/-- One constructor for every row of spec/opcode_table.json. -/
inductive Instr where
  -- S class (R109)
  | add (x : Opnd) (t : ElemTy)
  | addImm (i : Imm)
  | sub (x : Opnd) (t : ElemTy)
  | subImm (i : Imm)
  | and (x : Opnd) (t : ElemTy)
  | andImm (i : Imm)
  | or (x : Opnd) (t : ElemTy)
  | orImm (i : Imm)
  | xor (x : Opnd) (t : ElemTy)
  | xorImm (i : Imm)
  | shl (x : Opnd) (t : ElemTy)
  | shlImm (i : Imm)
  | shr (x : Opnd) (t : ElemTy)
  | shrImm (i : Imm)
  | sar (x : Opnd) (t : ElemTy)
  | sarImm (i : Imm)
  | mul (x : Opnd) (t : ElemTy)
  | mulImm (i : Imm)
  | mulh (u : Bool) (x : Opnd) (t : ElemTy)
  | mulhImm (u : Bool) (i : Imm)
  | div (u : Bool) (x : Opnd) (t : ElemTy)
  | divImm (u : Bool) (i : Imm)
  | rem (u : Bool) (x : Opnd) (t : ElemTy)
  | remImm (u : Bool) (i : Imm)
  | min (u : Bool) (x : Opnd) (t : ElemTy)
  | minImm (u : Bool) (i : Imm)
  | max (u : Bool) (x : Opnd) (t : ElemTy)
  | maxImm (u : Bool) (i : Imm)
  | cmp (x : Opnd) (t : ElemTy)
  | cmpImm (i : Imm)
  | tst (x : Opnd) (t : ElemTy)
  | tstImm (i : Imm)
  | li (i : Imm)
  | sel (c : SelCond) (x y : Opnd) (t : ElemTy)
  | ldl (p : PtrOp) (t : ElemTy)
  | stl (p : PtrOp) (y : Opnd) (t : ElemTy)
  | cvt (dty sty : ElemTy) (x : Opnd) (md : Modes)
  | geo (g : BitVec 2) (v : GeoVal)
  | pset (p : BitVec 3) (sp : Space) (i : Imm)
  | psetS (p : BitVec 3) (sp : Space)
  | pstr (p : BitVec 3) (i : Imm)
  | plim (p : BitVec 3) (i : Imm)
  | pswz (p : BitVec 3) (z : BitVec 2)
  | padd (p : BitVec 3) (i : Imm)
  | pget (p : BitVec 3) (f : BitVec 2)
  | br (c : Cond) (t : Target)
  | jmp (t : Target)
  | call (t : Target)
  | ret
  | brx (x : Opnd)
  | rep (stag : BitVec 2) (nm1 : BitVec 4) (cnt : ImmOrS)
  -- V class (R110)
  | vld (a : BitVec 2) (p : PtrOp) (t : ElemTy)
  | vst (p : PtrOp) (y : Opnd) (t : ElemTy) (md : Modes)
  | vbcast (a : BitVec 2) (x : Opnd) (t : ElemTy)
  | vadd (a : BitVec 2) (x y : Opnd) (t : ElemTy) (md : Modes)
  | vsub (a : BitVec 2) (x y : Opnd) (t : ElemTy) (md : Modes)
  | vmul (a : BitVec 2) (x y : Opnd) (t : ElemTy) (md : Modes)
  | vmac (a : BitVec 2) (x y : Opnd) (t : ElemTy) (md : Modes)
  | vmin (a : BitVec 2) (x y : Opnd) (t : ElemTy)
  | vmax (a : BitVec 2) (x y : Opnd) (t : ElemTy)
  | vabs (a : BitVec 2) (x : Opnd) (t : ElemTy) (sat : Bool)
  | vneg (a : BitVec 2) (x : Opnd) (t : ElemTy) (sat : Bool)
  | vand (a : BitVec 2) (x y : Opnd) (t : ElemTy)
  | vor (a : BitVec 2) (x y : Opnd) (t : ElemTy)
  | vxor (a : BitVec 2) (x y : Opnd) (t : ElemTy)
  | vshl (a : BitVec 2) (x y : Opnd) (t : ElemTy)
  | vshr (a : BitVec 2) (x y : Opnd) (t : ElemTy)
  | vcmp (pred : BitVec 2) (x y : Opnd) (t : ElemTy)
  | vsel (a : BitVec 2) (x : Opnd) (t : ElemTy)
  | vcvt (a : BitVec 2) (dty sty : ElemTy) (x : Opnd) (md : Modes)
  | vred (x : Opnd) (t : ElemTy) (rnd : RMode)
  | vperm (a : BitVec 2) (x y : Opnd) (t : ElemTy)
  | vscale (a : BitVec 2) (x y : Opnd) (t : ElemTy) (md : Modes)
  | vexp2 (a : BitVec 2) (x : Opnd) (t : ElemTy) (md : Modes)
  | vrcp (a : BitVec 2) (x : Opnd) (t : ElemTy) (md : Modes)
  | vrsq (a : BitVec 2) (x : Opnd) (t : ElemTy) (md : Modes)
  | vmaxi (x : Opnd) (t : ElemTy)
  | vpop (x : Opnd) (t : ElemTy)
  | vmset (x : Opnd)
  | vmsetNz (x : Opnd) (t : ElemTy)
  | vmsetRead
  | vmsetNot
  | vcprs (a : BitVec 2) (v src : PtrOp) (t : ElemTy)
  | vmeta (a : BitVec 2) (sel : W16)
  | vpackt (d src : PtrOp) (sat : Bool)
  | vunpkt (d src : PtrOp)
  -- M class (R111)
  | ldg (w : GWidth) (d src : PtrOp)
  | stg (w : GWidth) (g : PtrOp) (y : Opnd)
  | ldh (w : GWidth) (d src : PtrOp)
  | ldrow (ver : Bool) (d g : PtrOp)
  | cpy (c : CpyOp) (fo : Option MtileOp)
  | smwait (map : BitVec 4) (mask : Mask)
  | smtest (map : BitVec 4) (mask : Mask)
  | smclr (map : BitVec 4) (mask : Mask)
  | wait (c : Ctr) (n : BitVec 17)
  | pwait (src dst : Path)
  | phase (sc : Scope)
  | rwb (p : BitVec 3) (len : ImmOrS)
  | rinv (p : BitVec 3) (len : ImmOrS)
  | tokacq (p : BitVec 3)
  | tokpass (p : BitVec 3)
  | qpush (q : Queue) (x : Opnd)
  | qpop (q : Queue) (x : Opnd)
  | qstat (q : Queue)
  | exo (o : ExoOp)
  | exs (p : PtrOp) (slot : W16)
  | exr (p : PtrOp) (slot : W16)
  | exred (bint : Bool) (p : PtrOp) (slot : W16)
  | exc
  -- X class (R112)
  | mtile (o : MtileOp)
  | tfetch (p : BitVec 3) (n : W16)
  | trel (p : BitVec 3) (n : W16)
  | jinit (all i32 : Bool)
  | jadd (a : BitVec 2) (p : PtrOp) (t : ElemTy)
  | joins (qx qy : Queue) (t : ElemTy)
  | jget (a : BitVec 2) (p : PtrOp) (t : ElemTy)
  | jdrainT (p : BitVec 3)
  | jdrainD (p : BitVec 3) (shape : W16)
  | jstat
  | jspill (p : BitVec 3)
  | wrun (p : BitVec 3)
  -- O class (R113)
  | oadd (o : OfferOp)
  | oand (o : OfferOp)
  | oor (o : OfferOp)
  | omin (o : OfferOp)
  | omax (o : OfferOp)
  | oxch (o : OfferOp)
  | ocas (o : OfferOp)
  | orow (o : OfferOp) (add : Bool) (size : W32)
  | ofin (o : OfferOp) (size : W32)
  | owait (o : OfferOp)
  | oemb (bf16 : Bool) (r v : PtrOp)
  | oscan (r v : PtrOp)
  | orowc (d r src : PtrOp) (cnt : NmCount)
  | ofill (d r : PtrOp) (v : OVal) (cnt : NmCount)
  | ostat (t : Bool) (p : BitVec 3)
  -- W class (R114)
  | wld (d a : BitVec 3) (inc : Bool) (t : ElemTy)
  | wldi (d : BitVec 3) (i : W16)
  | wldiSh (d : BitVec 3) (i : W16)
  | wadd (d : BitVec 3) (y : WSrc)
  | wsub (d : BitVec 3) (y : WSrc)
  | wand (d : BitVec 3) (y : WSrc)
  | wshr (arith : Bool) (d : BitVec 3) (y : WSrc)
  | wcmp (x : BitVec 3) (y : WSrc)
  | wbr (c : Cond) (off : BitVec 17)
  | wjmp (off : BitVec 17)
  | wemit (i k v : BitVec 3)
  | wtile (o a : BitVec 3) (inc : Bool)
  | wtileExpand (o a : BitVec 3) (inc : Bool) (t : ElemTy) (m : BitVec 3)
  | wend
  -- Y class (R115)
  | trap (n : W16)
  | eret
  | srr (r : BitVec 12)
  | srw (r : BitVec 12)
  | fork (access : Bool) (off : BitVec 17)
  | forkBoth (offM : BitVec 17) (offA : W32)
  | rdv (set : SeqSet)
  | tdone
  | tsig (n : W16)
  | tsigS
  | gbar
  | yield
  | idle (n : W16)
  | iflush
  | lacq (l : ImmOrS)
  | lrel (l : ImmOrS)
  | lhint (w : ImmOrS)
  | lreset (l : ImmOrS)
  | tinv (p : BitVec 3)
  | tinvAsid
  | tinvAll
  -- Events. `c` names a thread context (core x 4 + context), `sid` a sequencer (c x 3 + q), `id` an operation
  -- in flight of that context, `g` a graph by its header's address, `mid` and `l` a model and its layer. `by_` is the
  -- master that issues a command (R328), none where a core does through MMIO at level K. A byte that the fabric
  -- carries comes with its poison (R329).
  | loadLanding (c id : Nat)
  | storeAcceptance (c id : Nat)
  | lineEviction (core line : Nat)
  | homeWriteArrival (ha : Nat) (bytes : List (Byte × Bool))
  | pageWalk (c : Nat) (va : W64) (fetch : Bool)
  | runaheadEnd (c q : Nat)
  | faultReply (ctxid saveid gen q : Nat) (word : W64)
  | replayableFault (m : Mover) (side : PieceSide) (page : Nat)
  | poolFaultReply (m : Mover) (side : PieceSide) (page : Nat) (ok : Bool)
  | copyChunkLanding (c id chunk : Nat)
  | scaleWordEntry (c : Nat)
  | followOnIssue (c : Nat)
  | jafTupleApply (c src : Nat)
  | trapEntry (sid : Nat)
  | offerPerform (c id : Nat) (load : CnmuLoad)
  | leaseRevocationAck (block dev : Nat) (dirty : List (Nat × (Byte × Bool)))
  | finishCommit (c id : Nat)
  | offerReplyLanding (c id : Nat)
  | owaitWake (c id : Nat)
  | owaitTimeout (c id : Nat)
  | reservationExpiry (line : Nat)
  | nmCommandPerform (c id : Nat) (load : CnmuLoad)
  | nmReplyLanding (c id : Nat)
  | tokenGrant (block : Nat)
  | exchangeT0 (core : Nat)
  | slotWindowStart (core : Nat)
  | exchangeTransferLanding (core slot : Nat)
  | exchangeReduction (core slot : Nat)
  | walkStart (bench : Nat)
  | walkYield (bench : Nat)
  | walkStepLimit (bench : Nat)
  | wtileRowLanding (bench idx : Nat)
  | launch (w : Via) (g : W64)
  | cancel (w : Via) (g : W64)
  | copyNodeStart (g : W64) (node : Nat)
  | nearNodeStart (g : W64) (node : Nat)
  | fillNodeStart (g : W64) (node : Nat)
  | bind (bench : Nat) (r : BindRec)
  | preempt (bench : Nat) (r : BindRec)
  | instanceStart (g : W64) (node inst : Nat)
  | dispatchSelfBind
  | quantumBoundary (g : W64) (node inst : Nat)
  | coopRotation (g : W64) (node : Nat)
  | swapDrainTimeout (g : W64) (node inst : Nat)
  | teamResume (g : W64) (node inst : Nat)
  | threadMigration (c : Nat)
  | migrationMessage (idx : Nat)
  | bloadRefresh (bench : Nat)
  | idleTimeout (sid : Nat)
  | layerFillStart (die : Nat)
  | evictionDone (part mid l : Nat)
  | layerFillEnd (part mid l : Nat) (lost : Bool)
  | rowreg (w : Via) (pa size : Nat)
  | embreg (w : Via) (ctxid id : Nat) (base : W64) (rowsz nrows : Nat) (fmt : EmbFmt)
  | embunreg (w : Via) (id : Nat)
  | modreg (w : Via) (ctxid : Nat) (desc : W64) (mid : Nat)
  | modunreg (w : Via) (mid : Nat)
  | frrreq (w : Via) (reg : Nat) (w0 w1 w2 w3 : W64)
  | keyreq (w : Via) (key : KeyOp)
  | laypool (w : Via) (slot slots arena units : Nat)
  | registerWrite (w : Via) (off : Nat) (v : W64)
  | handover (h : Handover)
  | ownerLinkLoss
  | bringUp (verified : Bool) (present : List Master)
  | refreshWindow (die : Nat)
  | flitReplay (r : Replay)
  | linkDown (port : Nat)
  | poolLinkFailure
  | hostWindowWrite (part ha : Nat) (bytes : List Byte)
  | hostAtomicop (part : Nat) (op : HostOp) (ha size : Nat) (v c : W64)
  | atsInvalidation (ha : Nat)
  | memoryError (e : MemSite) (corrected : Bool)
  | clockStepChange (mhz : Nat)
  | clockGating
  | stalepUpdate
  | powerRequest (master : Master) (d3hot : Bool)
  | partitionClear (part : Nat)
  | revocationRequest (dev block : Nat)
  | leaseRequest (block dev : Nat) (write : Bool)
  | attestationReport (master : Master) (nonce : BitVec 256)
  deriving DecidableEq, Repr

━━━━━━━━

TASK ITEM: Working from the listing above, pick out every line that has "side" and copy it.

WRITTEN SOLUTION:
  | replayableFault (m : Mover) (side : PieceSide) (page : Nat)
  | poolFaultReply (m : Mover) (side : PieceSide) (page : Nat) (ok : Bool)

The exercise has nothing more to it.